The height Hm of the upper surface of the sole in the midfoot portion is the shortest distance between the plane P that the sole bottom surface touches, and the center point F which is the center point of a circle CM drawn on the upper surface of the sole of the midfoot portion SM without touching the inside and outside edges of the sole. That is, the height Hm of the upper surface of the sole in the midfoot portion is the length of the line segment FG, and the point G is the intersection point where the perpendicular line to the plane P passing through the center point F intersect with the plane P. The radius of the circle CM is preferably 0.5 cm or more, more preferably 1 cm or more, and is preferably 9 cm or less, more preferably 8 cm.

The height Hr of the upper surface of the sole in the rearfoot portion is the shortest distance between the plane P, that the sole bottom surface is in contact with, and the center point H which is the center point of a circle CH drawn on the upper surface of the sole in the rearfoot portion SH without touching the inside and outside edges of the sole. That is, the height Hr of the upper surface of the sole in the rearfoot portion is the length of the line segment HI, and the point I is the intersection point where the perpendicular line to the plane P passing through the center point H intersect with the plane P. The radius of the circle CH is preferably 0.5 cm or more, more preferably 1 cm or more, and is preferably 10 cm or less, more preferably 9 cm.

The center point F of the circle CM of the midfoot portion and the center point H of the circle CH of the rearfoot portion are preferably on the line L0.

It is preferable that the sole bottom surface of the footwear of the present invention is curved upward on the tip side from the contact point A located closest to the toe side of the points where the sole bottom surface 5 is in contact with the plane P. It is preferable that the bottom surface of the sole of the forefoot portion is warped so that the height of the warp is gradually increased from the contact point A toward the tip of the sole. The upward curvature of the sole bottom surface may be a curve with a center of curvature upward, a straight line, or a combination thereof, but a curve or straight line with a center of curvature downward, or a combination thereof undesirable.

As for the sole bottom surface of the footwear of the present invention, it is preferable that only the forefoot portion warps up, and that the sole bottom surface of the rearfoot portion does not warp up. The bottom surface of the rearfoot portion of the sole preferably has a contact surface that is in contact with the ground when the wearer of the footwear wears the footwear (upright). It is preferable that the bottom surface of the midfoot portion of the sole has a non-grounding arch surface that is curved upward and does not touch the ground.

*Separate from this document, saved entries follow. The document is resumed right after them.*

/-- A cursor that is not PARKED relocates: at once on an empty list, and by a walk otherwise (R133, R192). -/
theorem takeMixReset_cursorOf (s : State) (c : ControlId) : s.takeMixReset.cursorOf c =
    if (s.cursorOf c).state = .parked then s.cursorOf c else (s.cursorOf c).relocated ((s.listOf c).count == 0) := by
  obtain ⟨-, -, -, -, -, cursors, -⟩ := s.takeMixReset_fields
  obtain ⟨-, -, -, -, kept, -⟩ := s.mixFreed_frame
  obtain ⟨beyond, -⟩ := s.mixFreed_kept
  have list : s.mixFreed.listOf c = s.listOf c := congrArg (tget · c) beyond.descriptors
  rw [cursorOf_congr cursors, relocateAll_cursorOf, cursorOf_congr kept, list]

end State

/-- Settles O48: the discards read the same before and after what MIX RESET clears first; the abort, the relocation and the
flags then take their parts one after another. Each part is a fact of its own about the state left, which is kept opaque. -/
theorem mixResetTaken : Obligations.MixResetTaken := by
  intro s handed
  have discards : SameChains s.discardAll s.popEditor.mixCleared.discardAll :=
    State.sameChains_discardAll ⟨rfl, rfl, rfl, rfl⟩
  have goesOn := State.mixReset_goesOn handed
  obtain ⟨touches, seats, stale⟩ := s.popEditor.takeMixReset_touches
  obtain ⟨pass, engine⟩ := s.popEditor.takeMixReset_pass
  obtain ⟨store, port, freeDraws, writer, tracker, cursors, surface, editor⟩ := s.popEditor.takeMixReset_fields
  obtain ⟨-, -, -, trackerFreed, -, surfaceFreed⟩ := s.popEditor.mixFreed_frame
  obtain ⟨closed, bar⟩ := s.popEditor.mixFreed_writer
  obtain ⟨beyond, idle⟩ := s.popEditor.mixFreed_kept
  have unloads := State.mixFreed_idle discards (s := s.popEditor)
  have aborts (l : Load) := State.mixFreed_aborts discards (s := s.popEditor) (l := l)
  have posts (c : ControlId) (g : Segment) := State.mixFreed_posts (s := s.popEditor) (c := c) (g := g)
  have records := s.popEditor.takeMixReset_recordOf
  have located (c : ControlId) : s.popEditor.takeMixReset.cursorOf c = if (s.cursorOf c).state = .parked then s.cursorOf c
      else (s.cursorOf c).relocated ((s.listOf c).count == 0) := s.popEditor.takeMixReset_cursorOf c
  have free := s.popEditor.mixFreed_totalFree
  have still : s.popEditor.takeMixReset.memory = s.memory ∧ s.popEditor.takeMixReset.now = s.now ∧
      s.popEditor.takeMixReset.pending = s.pending := by simp
  have walk := congrArg CursorUnit.walk cursors
  have all : (List.finRange 208).foldl State.discardSegment s = s.discardAll := rfl
  refine ⟨s.popEditor.takeMixReset, goesOn, ?_⟩
  rw [all]
  generalize s.popEditor.takeMixReset = t at *
  generalize s.popEditor.mixFreed = m at *
  generalize s.discardAll = discarded at *
  refine ⟨fun c => ?controls, seats, stale, ?run, ?config, ?safe, ?bar, engine, ?tracker, ?poolLow, ?load, ?spliceQueue,
    ?splice, ?freeQueue, ?storeState, ?free, fun c moves => ?moves, fun c parked => ?parked, walk, ?pool,
    fun c g opened => ?posts, fun p => ?surface, fun unloaded => ?editor, fun loaded => ?aborted, still⟩
  case controls =>
    obtain ⟨touch, live⟩ := touches c
    refine ⟨touch, live, (State.segmentOf_congr writer c).trans (closed c), ?_, records c⟩
    unfold State.listOf
    rw [store]
    exact congrArg (tget · c) beyond.descriptors
  case run => rw [pass]; rfl
  case config => rw [pass]; rfl
  case safe => rw [pass]; rfl
  case bar => rw [writer, bar]
  case tracker =>
    rw [tracker, trackerFreed]
    rfl
  case poolLow => rw [store]
  case load => rw [store, idle]
  case spliceQueue => exact (congrArg ListStore.spliceQueue store).trans beyond.spliceQueue
  case splice => exact (congrArg ListStore.splice store).trans beyond.splice
  case freeQueue => exact (congrArg ListStore.freeQueue store).trans beyond.freeQueue
  case storeState => exact (congrArg ListStore.storeState store).trans beyond.storeState
  case free =>
    have same : t.totalFree = m.totalFree := by simp only [State.totalFree, store]
    exact same.trans free
  case moves =>
    refine (located c).trans ((if_neg moves).trans ?_)
    by_cases empty : (s.listOf c).count = 0
    · rw [if_pos empty, empty]
      rfl
    · rw [if_neg empty, beq_false_of_ne empty]
      rfl
  case parked => exact (located c).trans (if_pos parked)
  case pool =>
    intro left
    refine ⟨fun unloaded => ?_, fun l load => ?_⟩
    · obtain ⟨storeFreed, portFreed, drawsFreed, -⟩ := unloads unloaded
      exact ⟨by rw [store, storeFreed], by rw [port, portFreed], freeDraws.trans drawsFreed⟩
    · obtain ⟨aborted, drawsFreed, -⟩ := aborts l load
      exact ⟨State.loadAborted_reset aborted rfl store port, freeDraws.trans drawsFreed⟩
  case posts =>
    obtain ⟨closing, r, last, returned⟩ := posts c g opened
    rw [port]
    exact ⟨List.mem_map.2 ⟨_, closing, rfl⟩, r, last, List.mem_map.2 ⟨_, returned, rfl⟩⟩
  case surface => rw [surface, State.surfaceOf_congr surfaceFreed]; rfl
  case editor =>
    obtain ⟨-, -, -, kept⟩ := unloads unloaded
    rw [editor, kept, State.popEditor_eq]
    simp [tookCommand]
  case aborted =>
    obtain ⟨l, load⟩ := Option.ne_none_iff_exists'.1 loaded
    obtain ⟨-, -, replied⟩ := aborts l load
    rw [editor, replied, State.popEditor_eq]
    simp [tookCommand]
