-- ==== Sys2Proof/Machine/Dispatch.lean ====
section
/-! DEFINITION. One arm per constructor of Instr, each one call of its meaning. -/

namespace Sys2Proof.Machine

def exec (i : Instr) (s : State) : Host.Outcome State Fault Refusal :=
  match i with
  | .encMode mode address => Sys2Proof.Machine.execEncMode mode address s
  | .encQuery address => Sys2Proof.Machine.execEncQuery address s
  | .decReading rx => Sys2Proof.Machine.execDecReading rx s
  | .decMode rx => Sys2Proof.Machine.execDecMode rx s
  | .validate rx eh ec et => Sys2Proof.Machine.execValidate rx eh ec et s
  | .chk rx => Sys2Proof.Machine.execChk rx s
  -- reserved request codes
  | .reservedOp6 => Sys2Proof.Machine.execReservedOp6 s
  | .reservedOp7 => Sys2Proof.Machine.execReservedOp7 s
  -- wire frames
  | .cmdModeGet a c => Sys2Proof.Machine.execCmdModeGet a c s
  | .cmdModeSet m a c => Sys2Proof.Machine.execCmdModeSet m a c s
  | .cmdQuery a c => Sys2Proof.Machine.execCmdQuery a c s
  | .rspReading p q a c => Sys2Proof.Machine.execRspReading p q a c s
  | .rspMode x2 x3 m x5 a c => Sys2Proof.Machine.execRspMode x2 x3 m x5 a c s

end Sys2Proof.Machine
end

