-- ==== Sys2Proof/Certificates/Slice0/Obligations.lean ====
section
/-! DEFINITION. The statements for the provers. The vocabulary of `Sys2Proof.Spec` is written from the
spec's rules in integers and byte positions, apart from the functions the model is made of. -/

namespace Sys2Proof.Spec

open Machine

/-- A response without data: the given `status` and `reason`, every data port zero (10_state.md R25). -/
def silent (status : BitVec 2) (reason : BitVec 3) : ResponsePorts where
  status := status
  reason := reason
  tx := ⟨0, 0, 0, 0, 0, 0, 0, 0, 0, 0⟩
  pm25Raw := 0
  pm10Raw := 0
  addrOut := 0
  modeOut := 0
  sum := 0
  matched := 0

/-- The state in which the response `p` has been given and nothing else has changed (10_state.md R20). -/
def answered (s : State) (p : ResponsePorts) : State :=
  ⟨s.inputs, p, true, s.freeDraws⟩

/-- `s[k]`, the byte at offset `k` of a received sequence (00_scope.md R12). -/
def byteAt (rx : List Byte) (k : Nat) : Byte := rx.getD k 0

/-- The true sum of the six payload bytes, offsets 2 to 7 (40_checksum_validator.md R100). -/
def payloadSum (rx : List Byte) : Nat :=
  (byteAt rx 2).toNat + (byteAt rx 3).toNat + (byteAt rx 4).toNat + (byteAt rx 5).toNat + (byteAt rx 6).toNat + (byteAt rx 7).toNat

/-- The pseudocode of 40_checksum_validator.md R106 as cases: `p` is the response of the first failing check,
and `passed` holds of the rest of the operation when all five pass. -/
def Checked (rx : List Byte) (eh ec et : Byte) (p : ResponsePorts) (passed : Prop) : Prop :=
  (rx.length ≠ 10 ∧ p = silent 1 6) ∨
  (rx.length = 10 ∧ byteAt rx 0 ≠ eh ∧ p = silent 1 1) ∨
  (rx.length = 10 ∧ byteAt rx 0 = eh ∧ byteAt rx 1 ≠ ec ∧ p = silent 1 2) ∨
  (rx.length = 10 ∧ byteAt rx 0 = eh ∧ byteAt rx 1 = ec ∧ byteAt rx 9 ≠ et ∧ p = silent 1 3) ∨
  (rx.length = 10 ∧ byteAt rx 0 = eh ∧ byteAt rx 1 = ec ∧ byteAt rx 9 = et ∧
    payloadSum rx % 256 ≠ (byteAt rx 8).toNat ∧ p = silent 1 4) ∨
  (rx.length = 10 ∧ byteAt rx 0 = eh ∧ byteAt rx 1 = ec ∧ byteAt rx 9 = et ∧
    payloadSum rx % 256 = (byteAt rx 8).toNat ∧ passed)

/-- `a` if one is given, else 0xFFFF (41_frame_encoder.md R121). -/
def target : Option Addr → Nat
  | none => 65535
  | some a => a.toNat

/-- The frame `AA cmd d1 .. d4 ah al ck AB` for an address number, with `ck` the sum of the six payload bytes
modulo 256 (30_encoding.md R72 to R75). -/
def addressedFrame (cmd d1 d2 d3 d4 : Byte) (address : Nat) : Frame :=
  ⟨0xAA, cmd, d1, d2, d3, d4, BitVec.ofNat 8 (address / 256), BitVec.ofNat 8 (address % 256),
    BitVec.ofNat 8 (d1.toNat + d2.toNat + d3.toNat + d4.toNat + address / 256 + address % 256), 0xAB⟩

/-- The bytes of a frame, offset 0 first. -/
def bytes (f : Frame) : List Byte :=
  [f.header, f.cmd, f.d1, f.d2, f.d3, f.d4, f.d5, f.d6, f.chk, f.tail]
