/-- The place of a record: the open sector if it fits there, else the next blank sector, opened (R571). -/
def NvUnit.place (u : NvUnit) (size : Nat) : Option (Fin 54 × NvUnit) :=
  let fresh : Option (Fin 54 × NvUnit) := match u.nextBlank with
    | some i => some (i, { u with open_ := some i, nextOrder := u.nextOrder + 1
                                  sectors := vmod u.sectors i (fun s => { s with order := some u.nextOrder, used := 16 }) })
    | none => none
  match u.open_ with
  | some i => if (u.sectors[i]).used + size ≤ 4096 then some (i, u) else fresh
  | none => fresh

/-- A record is programmed with COMMIT 0xFF at the lowest free offset (R571, R572). -/
def NvUnit.append (i : Fin 54) (key : Nat) (seq : BitVec 16) (pay : List Byte) (u : NvUnit) : NvUnit :=
  { u with sectors := vmod u.sectors i (fun s =>
    { s with used := s.used + recordSize pay, records := s.records ++ [NvRecord.new key seq pay s.used] }) }

/-- The last record programmed in a sector is committed. -/
def NvUnit.commit (i : Fin 54) (u : NvUnit) : NvUnit :=
  { u with sectors := vmod u.sectors i (fun s =>
    match s.records.getLast? with
    | some r => { s with records := s.records.dropLast ++ [{ r with committed := true }] }
    | none => s) }

/-- The version that a new record of a key takes; the first is 0 (DESIGN CHOICE, log 41). -/
def NvUnit.nextSeq (u : NvUnit) (key : Nat) : BitVec 16 :=
  match u.lookup key with
  | some (v, _) => v + 1
  | none => 0

/-- The index names a record. -/
def indexSet (ix : List IndexEntry) (key : Nat) (seq : BitVec 16) (pay : List Byte) : List IndexEntry :=
  match ix with
  | [] => [(key, seq, pay)]
  | e :: rest => if e.1 = key then (key, seq, pay) :: rest else e :: indexSet rest key seq pay

/-- Visible user records with content (R593): how many, and their bytes. -/
def NvUnit.userRecords (u : NvUnit) : List IndexEntry := u.index.filter (fun e => decide (0x1000 ≤ e.1) && !e.2.2.isEmpty)
def NvUnit.userBytes (u : NvUnit) : Nat := u.userRecords.foldl (fun n e => n + recordSize e.2.2) 0

/-- A record is still needed (R577). -/
def Chip.needed (c : Chip) (r : NvRecord) : Bool :=
  r.good &&
  if r.key = keyLog then decide (c.log.next < numAt r.payload 0 4 + (r.payload.length - 4) / 32 + 2048)
  else !r.payload.isEmpty && c.nv.lookup r.key == some (r.seq, r.payload)

/-- The copies of a sector's needed records. -/
def Chip.copiesOf (c : Chip) (i : Fin 54) : List NvKind :=
  ((c.nv.sectors[i]).records.filter c.needed).map (fun r => .copy r.key r.seq.toNat r.payload)

/-! ### The erase journal (R578 to R581) -/

/-- Bytes 0 to 11 of an entry (R578). -/
def journalBytes (type sector pulses jseq : Nat) (data : Word) : List Byte :=
  [BitVec.ofNat 8 type, BitVec.ofNat 8 sector, BitVec.ofNat 8 pulses, 0] ++ leBytes 4 jseq ++ leBytes 4 data.toNat

/-- An entry as the flash holds it. -/
def JournalEntry.bytes (e : JournalEntry) : List Byte := journalBytes e.type e.sector e.pulses e.jseq e.data ++ leBytes 2 e.crc.toNat ++ [0, 0]

/-- An entry whose CRC is right. -/
def JournalEntry.good (e : JournalEntry) : Bool := e.crc == crc16 (journalBytes e.type e.sector e.pulses e.jseq e.data)

/-- JSEQ of a journal sector's first entry. -/
def NvUnit.firstJseq (u : NvUnit) (k : Fin 2) : Option Nat := ((u.journals[k]).find? JournalEntry.good).map (·.jseq)

/-- Sector 1 is the active journal sector: its first entry carries the higher JSEQ by serial arithmetic (R578). -/
def NvUnit.journalB (u : NvUnit) : Bool :=
  match u.firstJseq 0, u.firstJseq 1 with
  | some a, some b => a != b && decide ((b + 2 ^ 32 - a) % 2 ^ 32 < 2 ^ 31)
  | none, some _ => true
  | _, none => false

/-- The active journal sector, and the other one. -/
def NvUnit.activeJournal (u : NvUnit) : Fin 2 := if u.journalB then 1 else 0
def NvUnit.idleJournal (u : NvUnit) : Fin 2 := if u.journalB then 0 else 1

/-- The entries of the active journal sector. -/
def NvUnit.journal (u : NvUnit) : List JournalEntry := u.journals[u.activeJournal]

/-- Entries of the active journal sector still free. -/
def NvUnit.journalFree (u : NvUnit) : Nat := 256 - u.journal.length

/-- An entry is programmed in a journal sector (R578). -/
def NvUnit.noteIn (k : Fin 2) (type sector pulses : Nat) (data : Word) (u : NvUnit) : NvUnit :=
  if (u.journals[k]).length < 256 then
    { u with journals := vmod u.journals k (· ++ [⟨type, sector, pulses, u.jseq, data, crc16 (journalBytes type sector pulses u.jseq data)⟩])
             jseq := (u.jseq + 1) % 2 ^ 32 }
  else u

/-- An entry joins the active journal sector. -/
def NvUnit.note (type sector pulses : Nat) (data : Word) (u : NvUnit) : NvUnit := u.noteIn u.activeJournal type sector pulses data

/-- The journal sectors by number. -/
def journalSector (k : Fin 2) : Sector := ⟨k.val, by omega⟩

/-- The sector of the journal that is not active. -/
def NvUnit.otherJournal (u : NvUnit) : Sector := journalSector u.idleJournal

/-- The last journal entry of a sector is ERASE_START without ERASE_DONE (R580). -/
def NvUnit.eraseOpen (u : NvUnit) (s : Nat) : Bool :=
  match ((u.journals[u.idleJournal] ++ u.journal).filter (fun e => e.good && e.sector == s && (e.type == 1 || e.type == 2))).getLast? with
  | some e => e.type == 1
  | none => false

/-- A sector is retired. -/
def NvUnit.isRetired (u : NvUnit) (s : Sector) : Bool :=
  match recordIdx s with
  | some i => (u.sectors[i]).retired
  | none => false

/-- The retired sectors as a mask. -/
def NvUnit.retiredMask (u : NvUnit) : Nat := (List.finRange 64).foldl (fun n s => if u.isRetired s then n + 2 ^ s.val else n) 0

/-- The half-erased sectors that a BOOT finds (R580). -/
def NvUnit.halfErased (u : NvUnit) : List Sector :=
  (List.finRange 64).filter (fun s => !u.isRetired s && (u.eraseOpen s.val || match recordIdx s with
    | some i => (u.sectors[i]).broken
    | none => false))

/-- The erase that a half-erased sector gets after BOOT. -/
def NvUnit.eraseOf (u : NvUnit) (s : Sector) : List NvKind :=
  if 10 ≤ s.val then [.eraseRecord s] else if 2 ≤ s.val then [.eraseStripe s] else if s = u.otherJournal then [.eraseJournal] else []

/-! ### The counters' carry record (R586) -/

/-- The four stripe sectors of a set (R565). -/
def stripeSectors (b : Bool) : List Sector := if b then [6, 7, 8, 9] else [2, 3, 4, 5]

/-- A base as the next CNT_CARRY gives it. -/
def NvUnit.nextBase (u : NvUnit) (sw : Bool) (k : Counter) : Nat :=
  u.base[k] + (if sw then u.stripe[k] else 0) + (if u.carryOnly then u.pending[k] else 0)

/-- The payload of CNT_CARRY. -/
def NvUnit.carryPayload (u : NvUnit) (sw : Bool) : List Byte :=
  leBytes 4 (u.carryGen + 1) ++ [BitVec.ofNat 8 ((bit (u.setB != sw)).toNat), BitVec.ofNat 8 ((bit u.carryOnly).toNat), 0, 0] ++
  (List.finRange 16).flatMap (fun k => leBytes 8 (u.nextBase sw k))

/-- A CNT_CARRY record takes effect as it commits: no counter changes its value. -/
def NvUnit.applyCarry (pay : List Byte) (u : NvUnit) : NvUnit :=
  let b := decide (numAt pay 4 1 = 1)
  let sw := b != u.setB
  let newBase (k : Counter) : Nat := numAt pay (8 + 8 * k.val) 8
  { u with
    carryGen := numAt pay 0 4
    setB := b
    stale := if sw then stripeSectors u.setB else u.stale
    pending := Vector.ofFn (fun k => u.pending[k] - (newBase k - u.base[k] - if sw then u.stripe[k] else 0))
    stripe := if sw then Vector.replicate 16 0 else u.stripe
    base := Vector.ofFn newBase }

/-! ### Wear (R582 to R584) -/

/-- The store becomes read-only: NV_WORN, and nothing more starts (R584). -/
def Chip.nvWorn (c : Chip) : Chip :=
  let c := c.dropUser .nvReadonly
  ({ c with nv := { c.nv with readOnly := true, queue := [], gc := false } }).faultB nvsBlock 0x38 0xFF

/-- The erase's pulses are counted, and a slow erase is logged (R582). -/
def Chip.erasePulses (s : Sector) (pulses : Nat) (c : Chip) : Chip :=
  let c := c.count 29 pulses
  if 4 < pulses then (c.raiseC nvsBlock 0x5C s.val (BitVec.ofNat 32 pulses) false).bump 12 1 else c

/-- A retirement (R583): the entry, the count, the warning, and a spare in its place. -/
def Chip.retireSector (s : Sector) (c : Chip) : Chip :=
  match recordIdx s with
  | none => c
  | some i =>
    let c := { c with nv := { c.nv.note 3 s.val 0 0 with
      sectors := vmod c.nv.sectors i (fun x => { x with retired := true })
      open_ := if c.nv.open_ == some i then none else c.nv.open_ } }
    let c := (c.raiseC nvsBlock 0x5D s.val 0 false).bump 11 1
    match (List.finRange 54).find? (fun j => (c.nv.sectors[j]).spare && !(c.nv.sectors[j]).retired) with
    | some j => { c with nv := { c.nv with sectors := vmod c.nv.sectors j (fun x => { x with spare := false }) } }
    | none => c.nvWorn

/-- A program to a record sector failed its verify: the sector closes, its needed records are copied, then it is retired (R583). -/
def Chip.programFailed (i : Fin 54) (c : Chip) : Chip :=
  let c := { c with nv := { c.nv with open_ := if c.nv.open_ == some i then none else c.nv.open_ } }
  c.nvFirst (c.copiesOf i ++ [.retire (sectorNo i)])

/-! ### The start of an operation -/

/-- An operation is in progress, with the pages that it makes busy (R568). -/
def Chip.nvOpen (k : NvKind) (s : Sector) (pages : List Nat) (c : Chip) : Chip :=
  { c with nv := { c.nv with op := some { kind := k, sector := s.val, pages := pages } } }

/-- A record's first program (R572). -/
def Chip.beginRecord (k : NvKind) (key : Nat) (seq : BitVec 16) (pay : List Byte) (c : Chip) : Option Chip :=
  match c.nv.place (recordSize pay) with
  | some (i, u) =>
    let pages := pagesOf (u.sectors[i]).used (8 + pay.length)
    some (({ c with nv := u.append i key seq pay }.nvOpen k (sectorNo i) pages).count 28 1)
  | none => none

/-- The operation starts; none where it cannot: no blank sector for a record, or no room in the journal for an erase. An erase makes its whole sector
busy; of the other programs, a stripe's makes the page of its bits busy, and a retirement's that of its journal entry (R568). -/
def Chip.nvBegin (k : NvKind) (c : Chip) : Option Chip :=
  let erase (s : Sector) (c : Chip) : Option Chip :=
    if c.nv.journalFree < (if k = .eraseJournal then 2 else 4) then none
    else some (({ c with nv := c.nv.note 1 s.val 0 0 }).nvOpen k s (List.range sectorPages))
  match k with
  | .record key pay _ => c.beginRecord k key (c.nv.nextSeq key) pay
  | .copy key seq pay => c.beginRecord k key (BitVec.ofNat 16 seq) pay
  | .carry sw => let pay := c.nv.carryPayload sw; c.beginRecord (.record keyCarry pay none) keyCarry (c.nv.nextSeq keyCarry) pay
  | .eraseRecord s =>
    match recordIdx s with
    | some i => erase s { c with nv := { c.nv with sectors := vmod c.nv.sectors i (fun x => { x with half := true }) } }
    | none => none
  | .eraseJournal =>
    (erase c.nv.otherJournal c).map (fun d => { d with nv := { d.nv with journals := vmod d.nv.journals c.nv.idleJournal (fun _ => []) } })
  | .eraseStripe s => erase s c
  | .counterBit n =>
    let s : Sector := Fin.ofNat 64 ((if c.nv.setB then 6 else 2) + n.val / 4)
    some ((c.nvOpen k s (pagesOf (1024 * (n.val % 4) + c.nv.stripe[n] / 8) 1)).count 28 1)
  | .retire _ => some ((c.nvOpen k (journalSector c.nv.activeJournal) (pagesOf (16 * c.nv.journal.length) 16)).count 28 1)
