/-- FIXED_LE: the rise of PWMHn and the fall of PWMLn move if they are not committed; a pulse that would be shorter than
384 FS before the fall at T is not placed (R226). R244 gives a dead time no edge of PWMHn; where PWMLn's fall is committed or is itself
placed late, the rise follows it by DT_LH, which "precedes its rise" in the table of R229 (DEDUCED, log 126). -/
def Plan.moveLe (now : Int) (i : PlanIn) (old : Plan) : Plan × Bool :=
  let (new, full) := i.plan
  let t : Int := i.period
  let on : Int := if new.skipped then 0 else if full then t - minPulse else new.onTime
  let lowRisen := match old.lRise with
    | some a => committed now a
    | none => false
  let lowFallen := lowRisen && match old.lFall with
    | some b => committed now b
    | none => false
  let skip := new.skipped && !lowRisen
  let (lr, lf, noLow) : Option Int × Option Int × Bool :=
    if lowRisen then
      let a := old.lRise.getD 0
      let b := if lowFallen then old.lFall.getD 0 else
        let b := max (t - on - i.lh) (a + minPulse)
        if committed now b then now + 16 else b
      (some a, some b, false)
    else if skip then (none, none, false)
    else if committed now i.hl || decide (t - on - i.lh - i.hl < minPulse) then (none, none, true)
    else (some (i.hl : Int), some (t - on - i.lh), false)
  let hr : Option Int :=
    if on = 0 then none
    else
      let r := max (t - on) minPulse
      let r := if committed now r then now + 16 else r
      let r := match lf with
        | some b => max r (b + i.lh)
        | none => r
      if t - r < minPulse then none else some r
  let placed : Nat := match hr with
    | some r => (t - r).toNat
    | none => 0
  ({ new with hRise := hr, hFall := hr.map (fun _ => t), lRise := lr, lFall := lf, onTime := placed
              skipped := skip, noLow := noLow, diag := old.diag
              repay := min new.repay (new.due - placed) }, false)

/-- The plan of a period that starts; `gap` is how far PWMHn's last fall lies behind, FS. In FIXED_LE a demand that comes too late for the boundary neither
makes the period full-on, so it is placed as inside the period, nor ends a full-on one (R225, R226). -/
def PhaseUnit.firstPlan (g : GroupCfg) (m : Mode) (period p : Nat) (gap : Option Int) (u : PhaseUnit) : Plan × Bool :=
  if u.pl.cut then ({ period := period, void := true }, false)
  else
    let sweep := m == Mode.sweep
    let light := m == Mode.lightload
    let new := u.choose g sweep (u.planIn g light period p)
    if u.pl.lateDemand g.mod then
      let old : PhaseUnit := { u with pl := { u.pl with demand := u.pl.demandWas } }
      let r := old.choose g sweep (old.planIn g light period p)
      let x : Int := (u.pl.demandAt * 8 : Nat) - (u.pl.start : Int)
      let i : PlanIn := { u.planIn g light period p with stretch := r.1.stretch }
      match g.mod with
      | .fixedLe => if r.2 = new.2 then new else if r.2 then r else r.1.moveLe x i
      | .fixedTe => if r.1.hRise.isNone then r else r.1.moveTe x i
      | .cot => new
      | .coff => new
    else (new.1.gapHigh g.mod gap, new.2)

/-- A period starts. -/
def PhaseUnit.startPeriod (g : GroupCfg) (m : Mode) (at_ period p : Nat) (u : PhaseUnit) : PhaseUnit :=
  let gap : Option Int := u.pl.plan.hFall.map (fun f => (at_ : Int) - (u.pl.start : Int) - f)
  let pl := (u.pl.fixDt u.cfg).begin g at_ period p
  let u := { u with pl := { pl with on := pl.on16 g period } }
  let r := u.firstPlan g m period p gap
  { u with pl := { u.pl with plan := r.1, fullOn := r.2, wasFull := r.2, onFirst := r.1.onTime }, bal := u.bal.opened m r.1 }

/-- A phase takes a new demand (R225, R226, R309): PHn_ON at once, and the edges that it positions and that are not yet
committed. In a fixed-period mode only; in COT and COFF the engine sets the interval. -/
def PhaseUnit.takeDemand (g : GroupCfg) (m : Mode) (now : Nat) (d16 : Nat) (u : PhaseUnit) : PhaseUnit :=
  let old := u.pl.plan
  let pl := { u.pl with demand := d16, demandWas := u.pl.demand, demandAt := now }
  let u := { u with pl := { pl with on := pl.on16 g old.period } }
  if !pl.switching || pl.cut || !isFixed g.mod then u
  else
    let x : Int := (now * 8 : Nat) - (pl.start : Int)
    let i := { u.planIn g (m == .lightload) old.period pl.pat with stretch := old.stretch }
    match g.mod with
    | .fixedTe =>
      let fallen := match old.hFall with
        | some f => committed x f
        | none => false
      if old.hRise.isNone || fallen then u
      else
        let (q, full) := old.moveTe x i
        { u with pl := { u.pl with plan := q, fullOn := full, wasFull := full, reAt := x, moves := pl.moves ++ [(x, q.onTime)] } }
    | .fixedLe =>
      let risen := match old.hRise with
        | some r => committed x r
        | none => false
      if pl.fullOn || risen then u
      else
        let q := (old.moveLe x i).1
        { u with pl := { u.pl with plan := q, reAt := x, moves := pl.moves ++ [(x, q.onTime)] } }
    | .cot => u
    | .coff => u

/-! ### The trip cut -/

/-- What a cut at position `x` leaves of the plan: both outputs low from there on (R253). -/
def Plan.cutAt (x : Int) (p : Plan) : Plan :=
  let keep (e : Option Int) : Option Int := e.filter (fun a => decide (a < x))
  { p with
    cutHigh := p.cutHigh || (p.hRise.isSome && p.hFall.all (fun f => decide (x ≤ f)))
    hRise := keep p.hRise
    hFall := if (keep p.hRise).isSome then some (match p.hFall with
      | some f => min f x
      | none => x) else none
    lRise := keep p.lRise
    lFall := if (keep p.lRise).isSome then some (match p.lFall with
      | some f => min f x
      | none => x) else none }

/-- The on-time held before a cut (R261). -/
def Plan.held (x : Int) (p : Plan) : Nat :=
  match p.hRise with
  | some r => (min x (p.hFall.getD x) - r).toNat
  | none => 0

The sole of the footwear of the present invention preferably does not include a reverse heel type sole in which the height of the upper surface of the sole gradually decreases from the toe to the heel. In addition, the sole of the footwear of the present invention preferably does not include a sole that has a ground contact surface with the ground in the midfoot portion, such that the sole bottom surface warps up from this ground contact surface in the midfoot portion toward the rear end of the heel when the wearer of the footwear is wearing the footwear (upright).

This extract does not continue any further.